Botulinum Toxin in Migraine Treatment

Migren Tedavisinde Botulinum Toksini

Elif ILGAZ AYDINLAR 1,, Pınar YALINAY DİKMEN 1, Ayşe SAĞDUYU KOCAMAN 1
PMCID: PMC5353076  PMID: 28360582

Abstract

Since botulinum toxin might have a therapeutic effect on pain, many studies investigating the efficiency of botulinum toxin in headache treatment have been done. The most satisfying results were achieved by botulinum toxin type A (BoNT/A) in the treatment of chronic migraine. In this paper, we reviewed the clinical effectiveness of BoNT/A in migraine and included our clinical experience. In our ongoing pilot study, where we have repeated BoNT/A injections every 12 weeks, The difference in the Migraine Disability Assessment (MIDAS) scores between the first and the second injections was 61.1%; and between the first and the 3rd injections was found to be 65.72%.

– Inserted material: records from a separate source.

-- ==== Sys2Proof/Laws/State.lean ====
section
/-! SUPPORT. What each field of State is after each named update of the machine: one lemma per field per update, so
that no proof unfolds a record update. -/

namespace Sys2Proof.Machine

/-! `setOutcome` -/

@[simp] theorem setOutcome_cfg (code : Nibble) (s : State) : (setOutcome code s).cfg = s.cfg := rfl
@[simp] theorem setOutcome_latch (code : Nibble) (s : State) : (setOutcome code s).latch = s.latch := rfl
@[simp] theorem setOutcome_bus (code : Nibble) (s : State) : (setOutcome code s).bus = s.bus := rfl
@[simp] theorem setOutcome_idbuf (code : Nibble) (s : State) : (setOutcome code s).idbuf = s.idbuf := rfl
@[simp] theorem setOutcome_status (code : Nibble) (s : State) : (setOutcome code s).status = code := rfl
@[simp] theorem setOutcome_success (code : Nibble) (s : State) : (setOutcome code s).success = (code == stOk) := rfl
@[simp] theorem setOutcome_ackf (code : Nibble) (s : State) : (setOutcome code s).ackf = s.ackf := rfl
@[simp] theorem setOutcome_shift (code : Nibble) (s : State) : (setOutcome code s).shift = s.shift := rfl
@[simp] theorem setOutcome_bitcnt (code : Nibble) (s : State) : (setOutcome code s).bitcnt = s.bitcnt := rfl
@[simp] theorem setOutcome_addr (code : Nibble) (s : State) : (setOutcome code s).addr = s.addr := rfl
@[simp] theorem setOutcome_len (code : Nibble) (s : State) : (setOutcome code s).len = s.len := rfl
@[simp] theorem setOutcome_cnt (code : Nibble) (s : State) : (setOutcome code s).cnt = s.cnt := rfl
@[simp] theorem setOutcome_blkbuf (code : Nibble) (s : State) : (setOutcome code s).blkbuf = s.blkbuf := rfl
@[simp] theorem setOutcome_seq (code : Nibble) (s : State) : (setOutcome code s).seq = s.seq := rfl
@[simp] theorem setOutcome_bridge (code : Nibble) (s : State) : (setOutcome code s).bridge = s.bridge := rfl
@[simp] theorem setOutcome_world (code : Nibble) (s : State) : (setOutcome code s).world = s.world := rfl
@[simp] theorem setOutcome_replies (code : Nibble) (s : State) : (setOutcome code s).replies = s.replies := rfl
@[simp] theorem setOutcome_now (code : Nibble) (s : State) : (setOutcome code s).now = s.now := rfl
@[simp] theorem setOutcome_port (code : Nibble) (s : State) : (setOutcome code s).port = s.port := rfl
@[simp] theorem setOutcome_calls (code : Nibble) (s : State) : (setOutcome code s).calls = s.calls := rfl
@[simp] theorem setOutcome_result (code : Nibble) (s : State) : (setOutcome code s).result = s.result := rfl
@[simp] theorem setOutcome_trace (code : Nibble) (s : State) : (setOutcome code s).trace = s.trace := rfl
@[simp] theorem setOutcome_starts (code : Nibble) (s : State) : (setOutcome code s).starts = s.starts := rfl
@[simp] theorem setOutcome_stops (code : Nibble) (s : State) : (setOutcome code s).stops = s.stops := rfl
@[simp] theorem setOutcome_fresh (code : Nibble) (s : State) : (setOutcome code s).fresh = s.fresh := rfl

Keywords: Botulinum toxin, chronic migraine, headache

Introduction

In the last two decades, applications of Botulinum toxin (boNT) have increased in clinical medicine. This toxin is especially used widely in treatment of movement disorders, spasticity and syndromes characterized with autonomic hyperactivity (1). In the last ten years, information related with the efficiency of BoNT in treatment of migraine started to accumulate. We aimed to review use of BoNT in episodic and chronic migraine and the studies performed on this issue.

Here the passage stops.